Lines from the beginning of the data below through the one containing "s.words := rfl" are to be printed exactly as they appear.

════════

/-! ### The executing stream replaced -/

@[simp] theorem setCur_turn (s : State) (t : Stream) : (setCur s t).turn = s.turn := rfl
@[simp] theorem setCur_hostHeld (s : State) (t : Stream) : (setCur s t).hostHeld = s.hostHeld := rfl
@[simp] theorem setCur_pin (s : State) (t : Stream) : (setCur s t).pin = s.pin := rfl
@[simp] theorem setCur_tick (s : State) (t : Stream) : (setCur s t).tick = s.tick := rfl
@[simp] theorem setCur_now (s : State) (t : Stream) : (setCur s t).now = s.now := rfl
@[simp] theorem setCur_cur (s : State) (t : Stream) : (setCur s t).cur = s.cur := rfl
@[simp] theorem setCur_words (s : State) (t : Stream) : (setCur s t).words = s.words := rfl
@[simp] theorem setCur_held (s : State) (t : Stream) : (setCur s t).held = s.held := rfl
@[simp] theorem setCur_focus (s : State) (t : Stream) : (setCur s t).focus = s.focus := rfl
@[simp] theorem setCur_others (s : State) (t : Stream) : (setCur s t).others = s.others := rfl
@[simp] theorem setCur_outbox (s : State) (t : Stream) : (setCur s t).outbox = s.outbox := rfl
@[simp] theorem setCur_mem (s : State) (t : Stream) : (setCur s t).mem = s.mem := rfl
@[simp] theorem setCur_vaults (s : State) (t : Stream) : (setCur s t).vaults = s.vaults := rfl
@[simp] theorem setCur_vaultErr (s : State) (t : Stream) : (setCur s t).vaultErr = s.vaultErr := rfl
@[simp] theorem setCur_lineErr (s : State) (t : Stream) : (setCur s t).lineErr = s.lineErr := rfl
@[simp] theorem setCur_metaErr (s : State) (t : Stream) : (setCur s t).metaErr = s.metaErr := rfl
@[simp] theorem setCur_l2 (s : State) (t : Stream) : (setCur s t).l2 = s.l2 := rfl
@[simp] theorem setCur_majors (s : State) (t : Stream) : (setCur s t).majors = s.majors := rfl
@[simp] theorem setCur_minors (s : State) (t : Stream) : (setCur s t).minors = s.minors := rfl
@[simp] theorem setCur_treeCtrs (s : State) (t : Stream) : (setCur s t).treeCtrs = s.treeCtrs := rfl
@[simp] theorem setCur_treeDirty (s : State) (t : Stream) : (setCur s t).treeDirty = s.treeDirty := rfl
@[simp] theorem setCur_epoch (s : State) (t : Stream) : (setCur s t).epoch = s.epoch := rfl
@[simp] theorem setCur_touched (s : State) (t : Stream) : (setCur s t).touched = s.touched := rfl
@[simp] theorem setCur_pot (s : State) (t : Stream) : (setCur s t).pot = s.pot := rfl
@[simp] theorem setCur_earlier (s : State) (t : Stream) : (setCur s t).earlier = s.earlier := rfl
@[simp] theorem setCur_keys (s : State) (t : Stream) : (setCur s t).keys = s.keys := rfl
@[simp] theorem setCur_ctxs (s : State) (t : Stream) : (setCur s t).ctxs = s.ctxs := rfl
@[simp] theorem setCur_jobs (s : State) (t : Stream) : (setCur s t).jobs = s.jobs := rfl
@[simp] theorem setCur_nextJob (s : State) (t : Stream) : (setCur s t).nextJob = s.nextJob := rfl
@[simp] theorem setCur_att (s : State) (t : Stream) : (setCur s t).att = s.att := rfl
@[simp] theorem setCur_cached (s : State) (t : Stream) : (setCur s t).cached = s.cached := rfl
@[simp] theorem setCur_pinned (s : State) (t : Stream) : (setCur s t).pinned = s.pinned := rfl
@[simp] theorem setCur_pinPools (s : State) (t : Stream) : (setCur s t).pinPools = s.pinPools := rfl
@[simp] theorem setCur_vds (s : State) (t : Stream) : (setCur s t).vds = s.vds := rfl
@[simp] theorem setCur_barBase (s : State) (t : Stream) : (setCur s t).barBase = s.barBase := rfl
@[simp] theorem setCur_parts (s : State) (t : Stream) : (setCur s t).parts = s.parts := rfl
@[simp] theorem setCur_partsNew (s : State) (t : Stream) : (setCur s t).partsNew = s.partsNew := rfl
@[simp] theorem setCur_margins (s : State) (t : Stream) : (setCur s t).margins = s.margins := rfl
@[simp] theorem setCur_purses (s : State) (t : Stream) : (setCur s t).purses = s.purses := rfl
@[simp] theorem setCur_refills (s : State) (t : Stream) : (setCur s t).refills = s.refills := rfl
@[simp] theorem setCur_arrays (s : State) (t : Stream) : (setCur s t).arrays = s.arrays := rfl
@[simp] theorem setCur_fenced (s : State) (t : Stream) : (setCur s t).fenced = s.fenced := rfl
@[simp] theorem setCur_errTimes (s : State) (t : Stream) : (setCur s t).errTimes = s.errTimes := rfl
@[simp] theorem setCur_pageReqs (s : State) (t : Stream) : (setCur s t).pageReqs = s.pageReqs := rfl
@[simp] theorem setCur_migs (s : State) (t : Stream) : (setCur s t).migs = s.migs := rfl
@[simp] theorem setCur_joins (s : State) (t : Stream) : (setCur s t).joins = s.joins := rfl
@[simp] theorem setCur_contribs (s : State) (t : Stream) : (setCur s t).contribs = s.contribs := rfl
@[simp] theorem setCur_pairings (s : State) (t : Stream) : (setCur s t).pairings = s.pairings := rfl
@[simp] theorem setCur_rxFlows (s : State) (t : Stream) : (setCur s t).rxFlows = s.rxFlows := rfl
@[simp] theorem setCur_rxRows (s : State) (t : Stream) : (setCur s t).rxRows = s.rxRows := rfl
@[simp] theorem setCur_holding (s : State) (t : Stream) : (setCur s t).holding = s.holding := rfl
@[simp] theorem setCur_routes (s : State) (t : Stream) : (setCur s t).routes = s.routes := rfl
@[simp] theorem setCur_hdm (s : State) (t : Stream) : (setCur s t).hdm = s.hdm := rfl
@[simp] theorem setCur_portsDown (s : State) (t : Stream) : (setCur s t).portsDown = s.portsDown := rfl
@[simp] theorem setCur_cxlDown (s : State) (t : Stream) : (setCur s t).cxlDown = s.cxlDown := rfl
@[simp] theorem setCur_peersDown (s : State) (t : Stream) : (setCur s t).peersDown = s.peersDown := rfl
@[simp] theorem setCur_health (s : State) (t : Stream) : (setCur s t).health = s.health := rfl
@[simp] theorem setCur_tripped (s : State) (t : Stream) : (setCur s t).tripped = s.tripped := rfl
@[simp] theorem setCur_govRun (s : State) (t : Stream) : (setCur s t).govRun = s.govRun := rfl
@[simp] theorem setCur_margin (s : State) (t : Stream) : (setCur s t).margin = s.margin := rfl
@[simp] theorem setCur_firstBoot (s : State) (t : Stream) : (setCur s t).firstBoot = s.firstBoot := rfl
@[simp] theorem setCur_ageing (s : State) (t : Stream) : (setCur s t).ageing = s.ageing := rfl
@[simp] theorem setCur_agentCtx (s : State) (t : Stream) : (setCur s t).agentCtx = s.agentCtx := rfl
@[simp] theorem setCur_agentSel (s : State) (t : Stream) : (setCur s t).agentSel = s.agentSel := rfl
@[simp] theorem setCur_agentReg (s : State) (t : Stream) : (setCur s t).agentReg = s.agentReg := rfl
@[simp] theorem setCur_agentX (s : State) (t : Stream) : (setCur s t).agentX = s.agentX := rfl
@[simp] theorem setCur_phase (s : State) (t : Stream) : (setCur s t).phase = s.phase := rfl
@[simp] theorem setCur_package (s : State) (t : Stream) : (setCur s t).package = s.package := rfl
@[simp] theorem setCur_flash (s : State) (t : Stream) : (setCur s t).flash = s.flash := rfl
@[simp] theorem setCur_fwVersion (s : State) (t : Stream) : (setCur s t).fwVersion = s.fwVersion := rfl
@[simp] theorem setCur_fwHash (s : State) (t : Stream) : (setCur s t).fwHash = s.fwHash := rfl
@[simp] theorem setCur_fwFused (s : State) (t : Stream) : (setCur s t).fwFused = s.fwFused := rfl
@[simp] theorem setCur_idSeed (s : State) (t : Stream) : (setCur s t).idSeed = s.idSeed := rfl
@[simp] theorem setCur_identity (s : State) (t : Stream) : (setCur s t).identity = s.identity := rfl
@[simp] theorem setCur_core (s : State) (t : Stream) : (setCur s t).core = setStream s.core s.cur t := rfl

════════

● **Response below**:
/-! ### The executing stream replaced -/

@[simp] theorem setCur_turn (s : State) (t : Stream) : (setCur s t).turn = s.turn := rfl
@[simp] theorem setCur_hostHeld (s : State) (t : Stream) : (setCur s t).hostHeld = s.hostHeld := rfl
@[simp] theorem setCur_pin (s : State) (t : Stream) : (setCur s t).pin = s.pin := rfl
@[simp] theorem setCur_tick (s : State) (t : Stream) : (setCur s t).tick = s.tick := rfl
@[simp] theorem setCur_now (s : State) (t : Stream) : (setCur s t).now = s.now := rfl
@[simp] theorem setCur_cur (s : State) (t : Stream) : (setCur s t).cur = s.cur := rfl
@[simp] theorem setCur_words (s : State) (t : Stream) : (setCur s t).words = s.words := rfl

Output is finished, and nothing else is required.